Prenatal microcephaly is considered a group I malformation of cortical development diagnosed according to ultrasonographic skull measurements [3]. Microcephaly present at birth is defined as primary microcephaly, while microcephaly that develops postnatally is defined as secondary microcephaly [4]. The definition of microcephaly is an occipitofrontal circumference (OFC) more than three standard deviations (SD) below the mean for a given age, gender, and gestation. However, some use a cutoff of more than two SD below the appropriate mean [4–6].
Microcephaly may have a constitutional relationship with ethnic background. The etiology of microcephaly is highly heterogeneous. Genetic syndromes are known to play a significant role in their etiology, as microcephaly is a component of the phenotype of numerous syndromes. This includes syndromes associated with copy number variation (CNV) detectable through chromosomal microarray analysis (CMA) [7–9] as well as monogenic syndromes [7–10].
In the last decade, CMA has replaced conventional karyotyping and become the primary test for prenatal diagnosis of fetal congenital anomalies detected by ultrasound [11].
Microcephaly is associated with several copy number variants detectable by CMA. Most of these cases are not isolated [12–15]. The accepted evaluation of microcephaly detected prenatally, frequently includes genetic counseling and recommendation for invasive prenatal testing by CMA. However, the exact frequency of clinically significant CMA findings in this scenario has not yet been reported. Thus, the objective of this study was to assess the contribution of CMA analysis in cases of abnormal head circumference (HC), in both isolated and non-isolated cases.
Methods
Data collection
The study’s inclusion criteria consisted of individuals diagnosed with microcephaly who had undergone CMA analysis. The study encompassed a total of 829 cases, including 87 prenatal cases and 742 postnatal cases. All these cases had undergone CMA testing at a single clinical laboratory between January 2014 and September 2020. Samples for testing were obtained from various medical centers and private facilities, all of which met the inclusion criteria for this study.

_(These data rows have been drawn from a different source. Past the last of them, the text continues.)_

-- ==== Sys2Proof/Tests/Slice0.lean ====
section
/-! SUPPORT. Tests: the smoke test of WellFormed, words written out from the encodings, single instructions and steps on
small states with results taken from spec/95_test_vectors.md, and for every obligation with hypotheses a state and operands that
meet them. -/

namespace Sys2Proof.Tests

open Sys2Proof.Machine Sys2Proof.Safety

/-! ## Helpers -/

/-- The next state, if there is one. -/
def after (o : Host.Outcome State Fault Refusal) : Option State :=
  match o with
  | .next t => some t
  | _ => none

/-- What a property says of the next state; false where there is none. -/
def holds (o : Host.Outcome State Fault Refusal) (p : State → Bool) : Bool :=
  match o with
  | .next t => p t
  | _ => false

/-- An accumulating engine with IV, the given count and the given bytes from address 0 up. -/
def accum (len : Count) (bytes : List Byte) : State :=
  { State.reset with len := len, h := initAccs, buf := Memory.writeBytes [] 0 bytes, phase := .accum }

/-- An engine in DONE that shows the digest of E1 (spec/95 section 1). -/
def doneE1 : State :=
  { State.reset with len := 64, h := ⟨0xd98c1dd4#32, 0x04b2008f#32, 0x980980e9#32, 0x7e42f8ec#32⟩, phase := .done }

/-- A state with events at the ports. -/
def withInputs (s : State) (inputs : List Input) : State := { s with inputs := inputs }

/-- The bytes 0, 1, ..., n - 1. -/
def counting (n : Nat) : List Byte := (List.range n).map (BitVec.ofNat 8)

/-- A state with the given working registers in which message word `j` is `m` and the others are 0. -/
def working (a b c d : Word) (j : Nat) (m : Word) : State :=
  { State.reset with work := ⟨a, b, c, d⟩, buf := Memory.writeBytes [] (4 * j) (le32Bytes m) }

/-- One instruction on such a state leaves these working registers. -/
def stepGives (i : Instr) (s : State) (a b c d : Word) : Bool :=
  holds (exec i s) fun t => decide (t.work = ⟨a, b, c, d⟩)

/-! ## WellFormed refuses ill-formed terms (R62, R63, R66) -/

theorem test_wf_refuses_nop_with_operand : CmdWord.legal 0b0000000001#10 = false := by decide
theorem test_wf_refuses_init_with_operand : CmdWord.legal 0b0111111111#10 = false := by decide
theorem test_wf_refuses_final_with_operand : CmdWord.legal 0b1100000001#10 = false := by decide
theorem test_wf_refuses_reserved_code : Code.wellFormed (.cmd 0b1110000000#10) = false := by decide
theorem test_wf_accepts_every_feed : ∀ v : Byte, CmdWord.legal (0b10#2 ++ v) = true := by decide
theorem test_wf_accepts_the_last_step : Code.wellFormed (.step 0b111111#6) = true := by decide
theorem test_wf_accepts_the_largest_operand : Instr.wellFormed (.feed 0xff#8) = true := by decide

/-! ## Words written out from the encodings (R61, R67; spec/95 section 6.1) -/

theorem test_decode_commands :
    decodeCmd 0b0000000000#10 = .ok .nop ∧ decodeCmd 0b0100000000#10 = .ok .init ∧
    decodeCmd 0b1100000000#10 = .ok .final ∧ decodeCmd 0b1000000000#10 = .ok (.feed 0x00#8) ∧
    decodeCmd 0b1001100001#10 = .ok (.feed 0x61#8) ∧ decodeCmd 0b1010000000#10 = .ok (.feed 0x80#8) ∧
    decodeCmd 0b1011111111#10 = .ok (.feed 0xff#8) := by refine ⟨?_, ?_, ?_, ?_, ?_, ?_, ?_⟩ <;> rfl

theorem test_decode_reserved :
    ([0x001#10, 0x080#10, 0x0ff#10, 0x101#10, 0x1ff#10, 0x301#10, 0x380#10, 0x3ff#10].all fun w =>
      match decodeCmd w with
      | .error (.reserved x) => x == w
      | .ok _ => false) = true := by decide

theorem test_decode_ff_rows :
    ([0b000000#6, 0b000001#6, 0b000010#6, 0b000011#6, 0b000100#6, 0b000101#6, 0b000110#6, 0b000111#6,
      0b001000#6, 0b001001#6, 0b001010#6, 0b001011#6, 0b001100#6, 0b001101#6, 0b001110#6, 0b001111#6].map decodeStep) =
     [.ff00, .ff01, .ff02, .ff03, .ff04, .ff05, .ff06, .ff07,
      .ff08, .ff09, .ff10, .ff11, .ff12, .ff13, .ff14, .ff15] := by decide

theorem test_decode_gg_rows :
    ([0b010000#6, 0b010001#6, 0b010010#6, 0b010011#6, 0b010100#6, 0b010101#6, 0b010110#6, 0b010111#6,
      0b011000#6, 0b011001#6, 0b011010#6, 0b011011#6, 0b011100#6, 0b011101#6, 0b011110#6, 0b011111#6].map decodeStep) =
     [.gg16, .gg17, .gg18, .gg19, .gg20, .gg21, .gg22, .gg23,
      .gg24, .gg25, .gg26, .gg27, .gg28, .gg29, .gg30, .gg31] := by decide

theorem test_decode_hh_rows :
    ([0b100000#6, 0b100001#6, 0b100010#6, 0b100011#6, 0b100100#6, 0b100101#6, 0b100110#6, 0b100111#6,
      0b101000#6, 0b101001#6, 0b101010#6, 0b101011#6, 0b101100#6, 0b101101#6, 0b101110#6, 0b101111#6].map decodeStep) =
     [.hh32, .hh33, .hh34, .hh35, .hh36, .hh37, .hh38, .hh39,
      .hh40, .hh41, .hh42, .hh43, .hh44, .hh45, .hh46, .hh47] := by decide

theorem test_decode_ii_rows :
    ([0b110000#6, 0b110001#6, 0b110010#6, 0b110011#6, 0b110100#6, 0b110101#6, 0b110110#6, 0b110111#6,
      0b111000#6, 0b111001#6, 0b111010#6, 0b111011#6, 0b111100#6, 0b111101#6, 0b111110#6, 0b111111#6].map decodeStep) =
     [.ii48, .ii49, .ii50, .ii51, .ii52, .ii53, .ii54, .ii55,
      .ii56, .ii57, .ii58, .ii59, .ii60, .ii61, .ii62, .ii63] := by decide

Comprehensive data, including the indication for testing, patient characteristics, patient and family history, ethnic background, and test results, were gathered from genetic counseling summary letters and lab requisition forms, which were obtained for all cases.
In the prenatal context, testing was indicated for cases in which fetal microcephaly was identified via ultrasound, and amniotic fluid samples were used for prenatal testing. Postnatal testing was conducted using peripheral blood samples.
All participants were offered prenatal screening in accordance with the guidelines provided by the Israeli Ministry of Health. Testing is covered by Health Maintenance Organizations (HMOs). Routine prenatal screening included nuchal translucency (NT) measurements between 11 and 13 weeks of gestation, followed by detailed early fetal anomaly scans at 14–16 weeks and late fetal anomaly scans at 20–24 weeks of gestation.
In addition, when deemed necessary, fetal echocardiography was performed by either experts in fetal echocardiography or pediatric cardiologists.
Well-documented approach to both anatomical and cardiac ultrasound assessments described in recent review papers [16, 17].
In addition, maternal biochemical screening tests (triple test) are routinely conducted during both the first and second trimesters, with all relevant data being meticulously recorded.
It is important to note that noninvasive prenatal testing (NIPT) is not included as a routine component of prenatal follow-up in Israel.
Chromosomal microarray analysis (CMA)
CMA was performed using two platforms:
Tests performed during the years January 2013 through April 2017 were done using Human OmniExpress-24 v1.0 BeadChip (Illumina Inc., San Diego, CA, USA), which contains 716,503 genome-wide markers at an average spacing of 4 kb. It targets a minor allele frequency of 5%, as reported in the HapMap data. It includes SNPs within 10 kb of RefSeq genes, nonsynonymous SNPs (NCBI annotated), MHC/ADME SNPs, and sex chromosomes. DNA amplification, tagging and hybridization were performed according to the manufacturer’s protocol, aided by the Tecan Freedom Evo (Tecan, Mannedorf, Switzerland). The array slides were scanned on an iScan Reader (Illumina, Inc.). All data collected were evaluated using Illumina Genome Studio v2011.1 software and genome build GRCh37/hg19. Data were analyzed using Nexus Copy Number 7.5 (BioDiscovery, El Segundo, CA, USA).
The latter scans performed during May 2017 through September 2020 were performed using a CytoScan 750 K array (Affymetrix, Santa Clara, CA, USA). This platform is composed of 550,000 non-polymorphic copy number variant (CNV) probes and more than 200,000 single nucleotide polymorphism probes, with an average resolution of 100 Kb. Array data were analyzed using Chromosome Analysis Suite (ChAS) v2.1 Software (Affymetrix) (genome build GRCh37/hg19).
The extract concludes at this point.